/-- An outstanding transaction (R225). -/
structure Trans where
  node    : Nat
  port    : Nat
  tag     : Nat
  dcard   : Nat
  dnode   : Nat
  dport   : Nat
  purpose : Purpose
  deriving DecidableEq, Repr

/-- A packet on its way: the core cycle its header was presented at the source router, and whether a fence, a wake or
a demotion excludes it from R233. -/
structure Flying where
  pkt   : Packet
  since : Nat
  late  : Bool
  deriving DecidableEq, Repr

/-- The mesh (chapter 13). -/
structure Mesh where
  /-- Packets their units have presented to the source router, in order. -/
  ready   : List Packet
  flight  : List Flying
  gtWait  : List Flying
  /-- Held packets of fenced and sleeping ports, in arrival order (R240). -/
  held    : List Flying
  /-- Packets back-pressured behind them. -/
  pressed : List Flying
  trans   : List Trans
  nextTag : Nat
  dead    : BitVec 32
  deriving DecidableEq, Repr

/-- A seam port's link (chapter 15). -/
structure Seam where
  state     : Nat
  peerCard  : Nat
  peerPort  : Nat
  peerRefuse : Bool
  reason    : Nat
  good      : Nat
  readyRun  : Nat
  /-- Check results of this training already reported (R266). -/
  reported  : List Nat
  nextSeq   : Nat
  expected  : Nat
  acked     : Nat
  reqUsed   : Nat
  rspUsed   : Nat
  reqPeer   : Nat
  rspPeer   : Nat
  reqFreed  : Nat
  rspFreed  : Nat
  replay    : List (List Byte)
  nakPending : Bool
  nakCyc    : Nat
  peerReplay : Bool
  episode   : Option (Nat × Nat × Nat)
  passCyc   : Nat
  passFrom  : Option Nat
  echoTx    : BitVec 64
  echoRx    : BitVec 64
  timeSeen  : Bool
  lastDiff  : Option (BitVec 64)
  rxHead    : Option Packet
  sent      : List (List Byte)
  deriving DecidableEq, Repr

/-- A stream port (chapters 14, 15 and 25). -/
structure Port where
  /-- PORT_RATE in force since the last port reset (R244). -/
  rateNow   : Nat
  signal    : Bool
  cdr       : Bool
  inverted  : Bool
  polDone   : Bool
  txFault   : Bool
  laneSt    : Nat
  linkSt    : Nat
  phi       : Option Nat
  armed     : Bool
  armAbsent : Bool
  /-- Identity results already reported since the link was last up or the port reset (R259). -/
  idSeen    : List (List (Option Nat))
  ctle      : Nat
  dfe       : List Int
  clipCyc   : Tab (Option Nat)
  txBuf     : List Word
  ringK     : Nat
  lockAt    : Bool
  configured : Bool
  present   : Bool
  tallySt   : Nat
  tallyTry  : Nat
  tallyRev  : Bool
  /-- The read in progress can end a withholding (R425). -/
  tallyEnds : Bool
  reason    : Nat
  bind      : Nat
  bindCfg   : List Byte
  faults    : BitVec 4
  faultKind : Nat
  seam      : Seam
  deriving DecidableEq, Repr

/-- The Tinder fabric and the chassis lines (chapter 20). -/
structure Tinder where
  cfg       : Memory
  fromImage : Bool
  default   : Bool
  q         : BitVec 128
  out       : BitVec 128
  inbus     : BitVec 96
  /-- Received levels: TRIG0–TRIG7 in bits 0–7, STAR_IN in bit 8; with the levels of the last three cycles. -/
  lines     : BitVec 9
  lineHist  : List (BitVec 9)
  pulses    : BitVec 2
  pulseHist : List (BitVec 2)
  expHist   : List (BitVec 64)
  routeHist : List (BitVec 266)
  /-- Driven levels at the balls: TRIG0–TRIG7, STAR_OUT. -/
  driven    : BitVec 9
  /-- The tick of the cycle in which the capture route rose, for the request one cycle later. -/
  captDue   : Option Tick
  deriving DecidableEq, Repr

/-- A golden copy held in the keeper's cache (R390, R391). -/
structure Shadow where
  cfa  : Nat
  data : List Byte
  deriving DecidableEq, Repr

/-- The sweep engine (chapter 22). -/
structure Sweep where
  running   : Bool
  restarting : Bool
  late      : Bool
  start     : Nat
  teff      : Nat
  index     : Nat
  shadows   : List Shadow
  crcs      : List (Nat × Word)
  unguarded : List Nat
  mapBad    : List Nat
  reported  : List Nat
  /-- A repair that waits for the port: entry, differing bits, essential, in use. -/
  repair    : Option (Nat × Nat × Bool × Bool)
  changed   : Bool
  checked   : Tab Nat
  deriving DecidableEq, Repr

/-- Assay's device-wide state (chapter 23). -/
structure Assay where
  inCycle  : Bool
  start    : Nat
  failed   : Bool
  links    : Tab Nat
  linkRetry : List Nat
  linkFail : List Nat
  deriving DecidableEq, Repr

/-- A captured gallery (R410, R413, R414). -/
structure CaptGal where
  st     : Nat
  wasReset : Bool
  reason : Nat
  lost   : Bool
  deriving DecidableEq, Repr

/-- The capture unit (chapter 24). -/
structure Capture where
  st      : Nat
  kind    : Nat
  source  : Nat
  gals    : BitVec 16
  armTick : Tick
  srcGal  : Nat
  dropped : Nat
  perGal  : Tab CaptGal
  /-- Shadow copies of the captured galleries. -/
  shadows : List (Nat × Gallery)
  tick    : Tick
  tbStatus : Word
  inbus   : BitVec 96
  mcOut   : BitVec 128
  mcQ     : BitVec 128
  trigSt  : Word
  deriving DecidableEq, Repr

/-- Fault sensing of the chassis, management and bus pins (chapter 25). -/
structure Pins where
  /-- Active kind of TRIG0–TRIG7, STAR_IN (8), STAR_OUT (9), SYNC (10), SYSREF (11), LAMP_TX (12), LAMP_RX (13),
  KINDLED (14) and tally bus j (16 + j); 0 none. -/
  kinds     : Tab Nat
  /-- Faults since reset of TRIG0–TRIG7, STAR_IN, STAR_OUT, saturating at 255. -/
  counts    : Tab Nat
  /-- Probes in a row that disagree with the declared state, and the kind they saw. -/
  runs      : Tab (Nat × Nat)
  tristated : BitVec 10
  deriving DecidableEq, Repr
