/-- The current selection: what FLASH_JOURNAL records, with the word that holds it. -/
def State.selection (s : State) : Option Selection :=
  if s.journalValid then
    let sec := 2 + fld (s.par 0x3801) 1 1
    let seq := s.parN 0x3802
    some { seq := seq, block := s.journalBlock, sec := sec,
           word := (firstBelow 2048 (fun k => decide ((s.validEntry (2048 * sec + k)).map (·.1) = some seq))).getD 0 }
  else none

/-- A step of a swap (R133): an erase, a program of an entry, or the moment at which a rollover is reported. -/
inductive JournalStep where
  | erase (sec : Nat)
  | put (sec word seq block : Nat)
  | rolled (sec seq : Nat)
  deriving DecidableEq, Repr

/-- A sector has a word that is not blank. -/
def State.notBlank (s : State) (sec : Nat) : Bool :=
  (List.range 2048).any (fun k => decide (s.wordSt (2048 * sec + k) ≠ .blank))

/-- A rollover (R133) from active sector `sec` with the selection (`seq`, `block`): the copy carries the next SEQ. -/
def rollover (s : State) (sec seq block : Nat) : List JournalStep :=
  let other := 5 - sec
  (if s.notBlank other then [.erase other] else []) ++
    [.put other 0 (seq + 1) block, .rolled other (seq + 1), .erase sec]

/-- The steps of FLASH_SWAP with BLOCK `b` (R133). -/
def swapPlan (s : State) (b : Nat) : List JournalStep :=
  match s.selection with
  | none => (([2, 3] : List Nat).filter s.notBlank).map .erase ++ [.put 2 0 1 b]
  | some x =>
    if x.block = b then []
    else
      let k := s.nextFree x.sec x.word
      if k = 2048 then rollover s x.sec x.seq x.block ++ [.put (5 - x.sec) 1 (x.seq + 2) b]
      else .put x.sec k (x.seq + 1) b ::
        (if s.nextFree x.sec k = 2048 then rollover s x.sec (x.seq + 1) b else [])

/-- Carries out one step: a status other than success ends the swap.  Of the erases of a swap that does not end clean, a
free bit says which one fails. -/
def journalStep (clean : Bool) (j : JournalStep) (s : State) : Nat × State :=
  match j with
  | .erase sec =>
    let f := s.freeBit
    if !clean && f.1 then (stEraseFail, failErase sec f.2) else (stSuccess, eraseSector sec (if clean then s else f.2))
  | .put sec word seq block =>
    if s.wordSt (2048 * sec + word) ≠ .blank then (stDoubleProgram, s)
    else
      let s := putWord (2048 * sec + word) (journalEntry block seq) s
      (stSuccess, recordJournal (some { seq := seq, block := block, sec := sec, word := word }) s)
  | .rolled sec seq => (stSuccess, s.raise 0xD4 ([BitVec.ofNat 8 sec, 0, 0, 0] ++ leBytes 4 seq))

/-- Carries out steps until one fails (R133). -/
def journalSteps (clean : Bool) : List JournalStep → State → Nat × State
  | [], s => (stSuccess, s)
  | j :: r, s =>
    match journalStep clean j s with
    | (0, s) => journalSteps clean r s
    | p => p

- _Exercise_
Which lines above contain the word "repair"? List them.

- _Solution for this exercise_
  /-- A repair that waits for the port: entry, differing bits, essential, in use. -/
  repair    : Option (Nat × Nat × Bool × Bool)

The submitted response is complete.